部下を抱え込んで離さない上司の遅すぎる後悔 春の人事異動「優秀な社員」に待ち受ける不運
ただ、異動計画を練るとはいえ、やみくもに取りかかっていては、いつまでたっても決まらない。私が所属していた部門だけでも、15もの部署があった。それゆえ、人事サイドは、着手する「プライオリティ」をひそかに持っていた。 最もプライオリティが高いのは、部門内でも“最重要”とされる、精鋭揃いのセクションだ。 たとえば、取り扱う金額が最も大きい部署や、最も利益を上げている部署、そのほか、部内でも中枢の企画系部署を“最重要”セクションと位置づけ、まずはその部署の人員配置から考えていった。

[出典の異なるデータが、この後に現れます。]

-- ==== Sys2Proof/Machine/Supply.lean ====
section
/-!
DEFINITION. Supply warnings and reset levels (R696-R700).
-/
namespace Sys2Proof.Machine

/-- The number of a rail in the order of SUPPLY_STATUS and SUPPLY_EVENTS (R701). -/
def railNo : Rail → Nat
  | .core => 0 | .aon => 1 | .afe => 2 | .ld => 3 | .lane => 4 | .pll => 5 | .io => 6

/-- The bit of a rail in WARN_NOW or WARN. -/
def railBit (f : Fld) (r : Rail) : Fld := bitFld f (6 - railNo r)

/-- A warning on a rail holds now. -/
def warnNow (s : State) (r : Rail) : Bool := rdG s (railBit F.SUPPLY_STATUS_WARN_NOW r) == 1

/-- The device ignores a rail that it allows to be removed in Retain (R783). -/
def railIgnored (s : State) (r : Rail) : Bool :=
  let armed := rdG s F.WAKE_ARM_LO != 0 || rdG s F.WAKE_ARM_HI != 0
  s.stage == .stopped && (r == .ld || r == .lane || r == .pll || (r == .afe && !armed))

/-- A rail's warning begins: its status, its flag and its Ledger entry (R568, R698, R699). -/
def warnBegin (r : Rail) (s : State) : State :=
  let s1 := wrG (railBit F.SUPPLY_STATUS_WARN_NOW r) 1 (evG (railBit F.SUPPLY_EVENTS_WARN r) s)
  if r = .core then ledgerDevice 2 0 s1 else ledgerDevice 3 (railNo r * 65536) s1

/-- VDD_CORE falls below its warning level: the stretch begins, Vault programming stops, the audit pauses or goes on, commits and lowering
writes are held (R281, R584, R698, R746). -/
def coreWarning (s : State) : State :=
  if warnNow s .core then s
  else auditWarn (burnStop (countDev 0x31 1 (addCnt 0 F.STRETCH_EPISODES 1 (wrG F.SUPPLY_STATUS_STRETCH 1 (warnBegin .core s)))))

/-- VDD_CORE_WARNING: R698. -/
def execVddCoreWarning (s : State) : Host.Outcome State Fault Refusal := .next (if s.clk.resetHeld then s else coreWarning s)

/-- RAIL_WARNING: a rail falls below its warning level (R699). -/
def execRailWarning (r : Rail) (s : State) : Host.Outcome State Fault Refusal :=
  .next (if s.clk.resetHeld || railIgnored s r || warnNow s r then s else if r = .core then coreWarning s else warnBegin r s)

/-- The blocks of a rail resume when its reset-level condition ends (R697). -/
def railResume (r : Rail) (s : State) : State :=
  let s1 := modPower (fun p => { p with lowRails := p.lowRails.filter (· != r) }) s
  match r with
  | .afe | .ld => wakePorts (fun _ => true) s1
  | .lane => forL (allLanes s1) laneAuto s1
  | _ => s1

/-- WARNING_END: a rail has stayed above its warning level for 100 µs. The stretch, and what the warning held, end (R697, R698, R746). -/
def execWarningEnd (r : Rail) (s : State) : Host.Outcome State Fault Refusal :=
  let s1 := wrG (railBit F.SUPPLY_STATUS_WARN_NOW r) 0 s
  let s2 := if s.power.lowRails.contains r then railResume r s1 else s1
  .next (if r = .core ∧ warnNow s .core = true then auditWarnEnd (levelVolts (wrG F.SUPPLY_STATUS_STRETCH 0 s2)) else s2)

/-- VDD_AON falls below its reset level: the Journal, the Ledger, the operation-ID counter and the other contents of always-on SRAM are
lost; the device stands in power-on reset until the rail has risen (R33, R527, R562, R696, R809). -/
def aonLoss (s : State) : State :=
  let t := { s with journal := Journal.init, ledger := Ledger.init, nextOp := 1, sec := Sec.init }
  let t1 := hardReset 1 (modAudit (fun _ => Audit.init) t)
  modClk (fun c => { c with aonLost := true }) { t1 with journal := Journal.init, sec := Sec.init }

/-- VDD_AON_LOSS: R696. -/
def execVddAonLoss (s : State) : Host.Outcome State Fault Refusal := .next (aonLoss s)

/-- Every PLL, to count as unlocked (R696). -/
def allPlls : List Pll :=
  [Pll.mgmt, .line, .ch, .lane] ++ (List.finRange 6).map Pll.dspA ++ (List.finRange 6).map Pll.dspB

/-- RAIL_RESET_LEVEL: VDD_AFE and VDD_LD quiet every MDI, VDD_LANE idles the host lanes, VDD_PLL unlocks every PLL; VDD_CORE and VDD_IO
start a power-on reset, VDD_AON loses the always-on state (R352, R645, R696). -/
def execRailResetLevel (r : Rail) (s : State) : Host.Outcome State Fault Refusal :=
  let s1 := modPower (fun p => { p with lowRails := r :: p.lowRails.filter (· != r) }) s
  .next (if r = .core ∨ r = .io then hardReset 1 s
    else if r = .aon then aonLoss s
    else if railIgnored s r || s.power.lowRails.contains r then s
    else match r with
      | .lane => forL (allLanes s1) laneOff s1
      | .pll => forL allPlls (fun p => pllUnlock p false) s1
      | _ => portsDown (fun _ => true) 7 s1)

end Sys2Proof.Machine
end

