-- ==== Sys2Proof/Machine/Core.lean ====
section
/-!
DEFINITION. The machine behind the host's interface.
-/

/-- The block as a machine: its state, its stops, its step and its reset. -/
def Sys2Proof.core : Host.Core := { State := Sys2Proof.Machine.State, Fault := Sys2Proof.Machine.Fault, Refusal := Sys2Proof.Machine.Refusal, step := Sys2Proof.Machine.step, reset := Sys2Proof.Machine.State.reset }
end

一方、業績や利益の大小に関係なく、今後社内的に強化すべきセクションもある。そのような部署の配置も優先的に取りかかった。 最初に決めるのは、部署のマネジメントを行う「次長・課長」のポストだ。そのポストの配置が決まれば、おのずと主任・係長以下の社員の配置も決まってくる。 では、「部長以上」の異動はどうするのか。私の会社では上層部の役員同士の間で決められていた。人事部はその結果報告を受けるだけで、決定までの内幕を知ることはできない。ここは人事担当が手を出せない“聖域”である。
部長以上のポストが内々に決まると、いよいよわれわれ人事担当の出番。次長・課長以下の社員たちの異動計画の立案に乗り出すわけだ。 ■優秀な部下を囲い込む部長と対決 とある部署で、課長として活躍していたAさん(34)という男性社員がいた。 非常に優秀でチームマネジメントにも長けており、成績もグングンと上げている。人事担当としては、Aさんに最重要セクションに異動してもらい、さらなる戦力になってほしいと考えていた。

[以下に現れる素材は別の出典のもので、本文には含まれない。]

/-- CAL_WINDOW_START, CAL_RETRY, CAL_MEASUREMENT_DONE, CAL_INPUT_BUSY, CAL_COMMIT_APPLY and CAL_RAMP_STEP. -/
def Obligations.CalibrationsWaitMeasureCommitAndRetry : Prop :=
  (∀ (tg : CalTgt) (r : CalRun) (s : State), findCal s (tgtNo tg) = some r →
    let t := tgtNo tg
    let p := r.left.headD 0
    (r.phase = .waiting →
      let u := countDev 0x3C 1 s
      let come := totalNs r.sec r.ns ≤ nowTotal s
      (abortAsked s r.op = true → exec (.calWindowStart tg) s = .next (calEnd t .aborted s))
      ∧ (abortAsked s r.op = false →
        (r.lane = true →
          (¬ come → exec (.calWindowStart tg) s = .next s)
          ∧ (come → exec (.calWindowStart tg) s = .next (calQuiet t false false (modLane r.index (fun l => { l with calIdle := true })
            (if laneStep s r.index = 0 then u else laneSet r.index 2 u)))))
        ∧ (r.lane = false →
          (inShutter s t = true → exec (.calWindowStart tg) s = .next (wantWake t s))
          ∧ (inShutter s t = false → calByPair s t = true →
            let k := hostFrame s r.sec r.ns
            (s.time.s + 65536 < k → exec (.calWindowStart tg) s = .next s)
            ∧ (k ≤ s.time.s + 65536 → exec (.calWindowStart tg) s = .next (calAsk t p k u)))
          ∧ (inShutter s t = false → calByPair s t = false →
            (¬ come → exec (.calWindowStart tg) s = .next s)
            ∧ (come → calInPlace s t r.left = true → exec (.calWindowStart tg) s =
              .next (calStep t (modCalRun t (fun x => { x with phase := .out s.time.s, inPlace := true, measured := false }) u)))
            ∧ (come → calInPlace s t r.left = false →
              (linkUp s t = true → r.allowDrop = false → exec (.calWindowStart tg) s =
                .next (calGoodEnd t (forL r.left (fun p s => calOutcome t p (sameCode r 4) s) u)))
              ∧ ((linkUp s t = false ∨ r.allowDrop = true) → exec (.calWindowStart tg) s = .next (calTakeDown t u)))))))
    ∧ (r.phase ≠ .waiting → exec (.calWindowStart tg) s = .next s)
    ∧ (r.phase = .retry → ∃ u, u = modCalRun t (fun x => { x with phase := .waiting, sec := 0, ns := 0 }) s
      ∧ exec (.calRetry tg) s = exec (.calWindowStart tg) u)
    ∧ (r.phase ≠ .retry → exec (.calRetry tg) s = .next s)
    ∧ (r.phase = .quiet →
      (∀ m : CalMeas, ∃ u, u = modCalRun t (fun x => { x with left := x.left.drop 1 }) (calTake t p m s)
        ∧ (2 ≤ r.left.length → abortAsked s r.op = false → exec (.calMeasurementDone tg m) s = .next (calStep t u))
        ∧ ((r.left.length ≤ 1 ∨ abortAsked s r.op = true) → exec (.calMeasurementDone tg m) s = .next (calAttemptEnd t (calCommitRun t u))))
      ∧ exec (.calInputBusy tg) s = .next (calAttemptEnd t (calCommitRun t (modCalRun t (fun x => { x with busy := true }) (calOutcome t p (sameCode r 2) s)))))
    ∧ (∀ k, r.phase = .out k →
      (∀ m : CalMeas,
        (r.measured = true ∨ (r.inPlace = false ∧ s.time.s ≤ k) → exec (.calMeasurementDone tg m) s = .next s)
        ∧ (r.measured = false → r.inPlace = false → k < s.time.s → exec (.calMeasurementDone tg m) s =
          .next (modCalRun t (fun x => { x with measured := true }) (calTake t p m s)))
        ∧ (r.measured = false → r.inPlace = true → exec (.calMeasurementDone tg m) s =
          .next (modCalRun t (fun x => { x with left := x.left.drop 1 }) (modCalRun t (fun x => { x with measured := true }) (calTake t p m s)))))
      ∧ (r.measured = true → exec (.calInputBusy tg) s = .next s)
      ∧ (r.measured = false → ∃ u, u = modCalRun t (fun x => { x with busy := true }) (calOutcome t p (sameCode r 2) s)
        ∧ (r.inPlace = false → exec (.calInputBusy tg) s = .next u)
        ∧ (r.inPlace = true → exec (.calInputBusy tg) s = .next (calAttemptEnd t (modCalRun t (fun x => { x with inPlace := false }) u)))))
    ∧ (∀ k, r.phase = .asked k → (∀ m, exec (.calMeasurementDone tg m) s = .next s)
      ∧ exec (.calInputBusy tg) s = .next (modCalRun t (fun x => { x with busy := true }) (calOutcome t p (sameCode r 2) s)))
    ∧ ((r.phase = .waiting ∨ r.phase = .ramp ∨ r.phase = .retry) → (∀ m, exec (.calMeasurementDone tg m) s = .next s) ∧ exec (.calInputBusy tg) s = .next s))
  ∧ (∀ (tg : CalTgt) (s : State), findCal s (tgtNo tg) = none → exec (.calWindowStart tg) s = .next s ∧ exec (.calRetry tg) s = .next s
    ∧ exec (.calInputBusy tg) s = .next s ∧ ∀ m, exec (.calMeasurementDone tg m) s = .next s)
  ∧ (∀ (tg : CalTgt) (s : State),
    let t := tgtNo tg
    let c := calTarget s t
    (∀ w, c.commit = some w →
      (whenDue s w = true → ramping s t = false → (64 ≤ t → laneStep s (t - 64) = 2) → exec (.calCommitApply tg) s = .next (commitRecord t s))
      ∧ ((whenDue s w = false ∨ ramping s t = true ∨ (64 ≤ t ∧ laneStep s (t - 64) ≠ 2)) → exec (.calCommitApply tg) s = .next s))
    ∧ (c.commit = none → exec (.calCommitApply tg) s = .next s)
    ∧ (c.rampLeft = 0 → exec (.calRampStep tg) s = .next s)
    ∧ (2 ≤ c.rampLeft → exec (.calRampStep tg) s = .next (modTarget t (fun c => { c with rampLeft := c.rampLeft - 1 }) s))
    ∧ (c.rampLeft = 1 → ∃ u, u = wrFld (calBase t) F.CAL_PORT_RAMP 0 (modTarget t (fun c => { c with oldBody := [] })
        (modTarget t (fun c => { c with rampLeft := c.rampLeft - 1 }) s))
      ∧ (∀ r, findCal s t = some r → r.phase = .ramp → exec (.calRampStep tg) s = .next (calAttemptEnd t u))
      ∧ ((∀ r, findCal s t = some r → r.phase ≠ .ramp) → exec (.calRampStep tg) s = .next u)))

/-- AUDIT_START, SLICE_END, SLICE_TIMEOUT, AUDIT_SERVICE_REQUEST and AUDIT_END. -/
def Obligations.TheClosingAuditRunsSliceBySlice : Prop :=
  (∀ s : State,
    (∀ d, s.audit.due = some d →
      (totalNs d.sec d.ns ≤ nowTotal s → (∀ b ∈ d.blocks, auditConflict s b = false) →
        exec .auditStart s = .next (auditBegin d.plan d.blocks (modAudit (fun a => { a with due := none }) s)))
      ∧ ((nowTotal s < totalNs d.sec d.ns ∨ ∃ b ∈ d.blocks, auditConflict s b = true) → exec .auditStart s = .next s))
    ∧ (s.audit.due = none → exec .auditStart s = .next s))
  ∧ (∀ s : State, s.audit.state = 1 → s.audit.paused = false →
    (∀ (x : AuditBlock) (m : SliceMeas), auditNow s = some x →
      (∀ i l, x.slices = i :: l →
        (m.patterns < Config.auditPatterns x.block i → exec (.sliceEnd m) s = .next (auditAdvance x (countDev 0x3E 1 (sliceResult i 2 s))))
        ∧ (Config.auditPatterns x.block i ≤ m.patterns → m.signature = Config.auditSignature x.block i →
          exec (.sliceEnd m) s = .next (auditAdvance x (countDev 0x3E 1 (sliceResult i 0 s))))
        ∧ (Config.auditPatterns x.block i ≤ m.patterns → m.signature ≠ Config.auditSignature x.block i →
          exec (.sliceEnd m) s = .next (auditAdvance x (countDev 0x3E 1 (sliceResult i 1 s))))
        ∧ exec .sliceTimeout s = .next (auditAdvance x (countDev 0x3E 1 (sliceResult i 2 s))))
      ∧ (x.slices = [] → exec (.sliceEnd m) s = .next (auditAdvance x (forL m.fails memFailure s)) ∧ exec .sliceTimeout s = .next (auditAdvance x s)))
    ∧ (auditNow s = none → (∀ m, exec (.sliceEnd m) s = .next s) ∧ exec .sliceTimeout s = .next s
      ∧ ∃ r, exec .auditEnd s = .next (auditOver (evG F.AUDIT_EVENTS_DONE (journalEvent 0 0x34 r (min 255 s.audit.repairs)
          (modAudit (fun a => { a with state := 2, result := r }) s))))
        ∧ (((∃ e ∈ s.audit.results, e.2 = 1) ∨ 0 < s.audit.unrepaired) → r = Status.partialDone.code)
        ∧ ((∀ e ∈ s.audit.results, e.2 ≠ 1) → s.audit.unrepaired = 0 → (∃ e ∈ s.audit.results, e.2 = 2 ∨ e.2 = 3 ∨ e.2 = 4) → r = Status.incomplete.code)
        ∧ ((∀ e ∈ s.audit.results, e.2 ≠ 1 ∧ e.2 ≠ 2 ∧ e.2 ≠ 3 ∧ e.2 ≠ 4) → s.audit.unrepaired = 0 → r = Status.ok.code)))
  ∧ (∀ s : State, s.audit.state ≠ 1 ∨ s.audit.paused = true → (∀ m, exec (.sliceEnd m) s = .next s) ∧ exec .sliceTimeout s = .next s)
  ∧ (∀ s : State, s.audit.state ≠ 1 ∨ (auditNow s).isSome = true → exec .auditEnd s = .next s)
  ∧ (∀ (b : Fin 32) (s : State),
    (b.val ∈ s.audit.held →
      (b.val < 6 → exec (.auditServiceRequest b) s = .next (auditOver (auditAsk 8 (auditAsk b.val s))))
      ∧ (12 ≤ b.val → exec (.auditServiceRequest b) s = .next (auditOver (auditAsk b.val s)))
      ∧ ∀ x, s.audit.blocks.find? (fun x => x.block == b.val) = some x →
        (x.ended = true → auditAsk b.val s = auditFree b.val s)
        ∧ (x.ended = false → (auditNow s).map (·.block) = some b.val →
          auditAsk b.val s = modAudit (fun a => { a with cutAsked := b.val :: a.cutAsked.filter (· != b.val) }) s)
        ∧ (x.ended = false → (auditNow s).map (·.block) ≠ some b.val → auditAsk b.val s = auditCut b.val s))
    ∧ ((b.val ∉ s.audit.held ∨ (6 ≤ b.val ∧ b.val < 12)) → exec (.auditServiceRequest b) s = .next s))

/-- LEVEL_RAISE_SWITCH, LEVEL_LOWER_SWITCH, LEVEL_FAIL, AVS_READBACK and AVS_FAIL. -/
def Obligations.LevelsFollowTheirClocksAndVoltages : Prop :=
  (∀ (o : LevelOp) (s : State), s.power.levelOp = some o →
    (o.started = true → o.raised = true → o.raiseDone = false → (∀ g ∈ o.ups, rdBit s 0 F.CLK_READY_PLL_DSP (2 * g + idlePll s g) = true) →
      exec .levelRaiseSwitch s = .next (levelDone (modLevel (fun o => { o with raiseDone := true })
        (forL o.ups (fun g s => opItem o.op 0 g o.level 0 s) (forL o.ups (levelSwitch o.level) s)))))
    ∧ ((o.started = false ∨ o.raised = false ∨ o.raiseDone = true ∨ ∃ g ∈ o.ups, rdBit s 0 F.CLK_READY_PLL_DSP (2 * g + idlePll s g) = false) →
      exec .levelRaiseSwitch s = .next s)
    ∧ (o.started = true → o.switched = false → (∀ g ∈ o.downs, rdBit s 0 F.CLK_READY_PLL_DSP (2 * g + idlePll s g) = true) →
      (∀ n ∈ allPorts s, groupOf n ∈ o.downs → sirAbove s o.level n = false) →
      exec .levelLowerSwitch s = .next (levelVolts (opProgress o.op 2 2 50 (forL o.downs (fun g => setVolt g o.level)
        (modLevel (fun o => { o with switched := true }) (forL o.downs (fun g s => opItem o.op 0 g o.level 0 s) (forL o.downs (levelSwitch o.level) s)))))))
    ∧ ((o.started = false ∨ o.switched = true ∨ (∃ g ∈ o.downs, rdBit s 0 F.CLK_READY_PLL_DSP (2 * g + idlePll s g) = false)
        ∨ ∃ n ∈ allPorts s, groupOf n ∈ o.downs ∧ sirAbove s o.level n = true) → exec .levelLowerSwitch s = .next s)
    ∧ (o.started = true → ((o.raiseDone = false ∧ ∃ g ∈ o.ups, rdBit s 0 F.CLK_READY_PLL_DSP (2 * g + idlePll s g) = false)
        ∨ (o.switched = false ∧ ∃ g ∈ o.downs, rdBit s 0 F.CLK_READY_PLL_DSP (2 * g + idlePll s g) = false)
        ∨ (o.raised = false ∧ coreWarn s = true)) →
      exec .levelFail s = .next (levelOver .incomplete (evG F.PWR_EVENTS_LEVEL_FAIL (forL o.groups (fun x s =>
        if levelOf s x.1 = x.2 then setVolt x.1 x.2 s
        else setLevel x.1 x.2 (setDsp x.1 (dspUse (setVolt x.1 x.2 s) x.1) (x.2 + 1) (setVolt x.1 x.2 s))) s))))
    ∧ (o.started = false → exec .levelFail s = .next s))
  ∧ (∀ s : State, s.power.levelOp = none → exec .levelRaiseSwitch s = .next s ∧ exec .levelLowerSwitch s = .next s ∧ exec .levelFail s = .next s)
  ∧ (∀ (mv : BitVec 16) (t old : Nat) (s : State), s.power.avsPending = some (t, old) →
    exec (.avsReadback mv true) s = .next (evG F.SUPPLY_EVENTS_AVS_ALERT s)
    ∧ (mv.toNat ≤ t + 10 → t ≤ mv.toNat + 10 → exec (.avsReadback mv false) s =
      .next (levelVolts (modPower (fun p => { p with avsPending := none }) (wrG F.AVS_READ mv.toNat s))))
    ∧ ((t + 10 < mv.toNat ∨ mv.toNat + 10 < t) → exec (.avsReadback mv false) s = .next (wrG F.AVS_READ mv.toNat s))
    ∧ exec .avsFail s = .next (levelFail (evG F.SUPPLY_EVENTS_AVS_FAIL (wrG F.AVS_CTRL_TARGET old (modPower (fun p => { p with avsPending := none }) s)))))
  ∧ (∀ (mv : BitVec 16) (alert : Bool) (s : State), s.power.avsPending = none → exec (.avsReadback mv alert) s = .next s ∧ exec .avsFail s = .next s)

/-- R679, at SLEEP_BLOCK_STOP. -/
def Obligations.ABlockRefusesToStopForTheReasonsOfTheTable : Prop :=
  ∀ (o : SleepOp) (b : Nat) (rest : List Nat) (s : State), s.power.sleep = some o → o.toAsk = b :: rest →
    let Holds : Nat → Nat → Prop := fun code detail =>
      (code = 1 ∧ b = 0x10 ∧ detail ∈ ctxsWhere s (fun x => x.st == .armed && decide (x.due ≤ nowTotal s + (if o.retain then 10000000000 else 5000000))))
      ∨ (code = 2 ∧ b < 6 ∧ o.retain = false ∧ detail ∈ allPorts s ∧ groupOf detail = b ∧ enabled s detail = true
        ∧ ((linkUp s detail = true ∧ inShutter s detail = false ∧ (port s detail).shut.lpi = false)
          ∨ (port s detail).st = .training ∨ (port s detail).st = .stdTraining))
      ∨ (code = 3 ∧ b < 6 ∧ ∃ r ∈ s.cal.runs, r.lane = false ∧ groupOf r.index = b ∧ detail = r.index)
      ∨ (code = 4 ∧ b ∈ s.audit.held ∧ ((b < 6 ∧ detail = b) ∨ (12 ≤ b ∧ b < 16 ∧ detail = b - 12)))
      ∨ (code = 5 ∧ b = 8 ∧ detail = 0 ∧ (s.ch.survey.isSome = true ∨ s.ch.join.isSome = true))
      ∨ (code = 6 ∧ 12 ≤ b ∧ b < 16 ∧ detail = b - 12
        ∧ ((1 ≤ laneStep s (b - 12) ∧ laneStep s (b - 12) < 5) ∨ (lane s (b - 12)).test.isSome = true))
    ((∃ code detail, Holds code detail) → ∃ code detail, Holds code detail
      ∧ exec .sleepBlockStop s = .next (evG F.PWR_EVENTS_REFUSED (sleepCancel .refused (natBE 1 b ++ natBE 1 code ++ natBE 2 detail) s)))
    ∧ ((∀ code detail, ¬ Holds code detail) →
      let t := opItem o.op 0 b 0 0 (stopBlock o.retain b s)
      let k := o.stopped.length + 1
      (rest ≠ [] → exec .sleepBlockStop s = .next (opProgress o.op (k + 1) (k + rest.length) (k * 100 / (k + rest.length)) t))
      ∧ (rest = [] → o.retain = true → exec .sleepBlockStop s = .next (retainEnter o t))
      ∧ (rest = [] → o.retain = false → exec .sleepBlockStop s = .next (dozeEnter o t)))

語学が堪能なAさんは、海外拠点とのやり取りも多い最重要セクションに行けば、一段と実力を発揮できる。Aさん自身も、海外志向があることから、この異動は今後の海外赴任の布石にもなると考えた。 そこで、Aさんの他部署への異動について、直属の上司である部長Bさん(48)に打診。すると、柔和な顔が一変、険しい表情で即答した。 「ダメです。Aさんの異動だけは許可できません!」 強い口調で一刀両断されたので、私はひるみながらも理由を聞くと、「まだ下のスタッフが十分に育っていないし、今、彼に抜けられたら非常に困る」の一点張り……。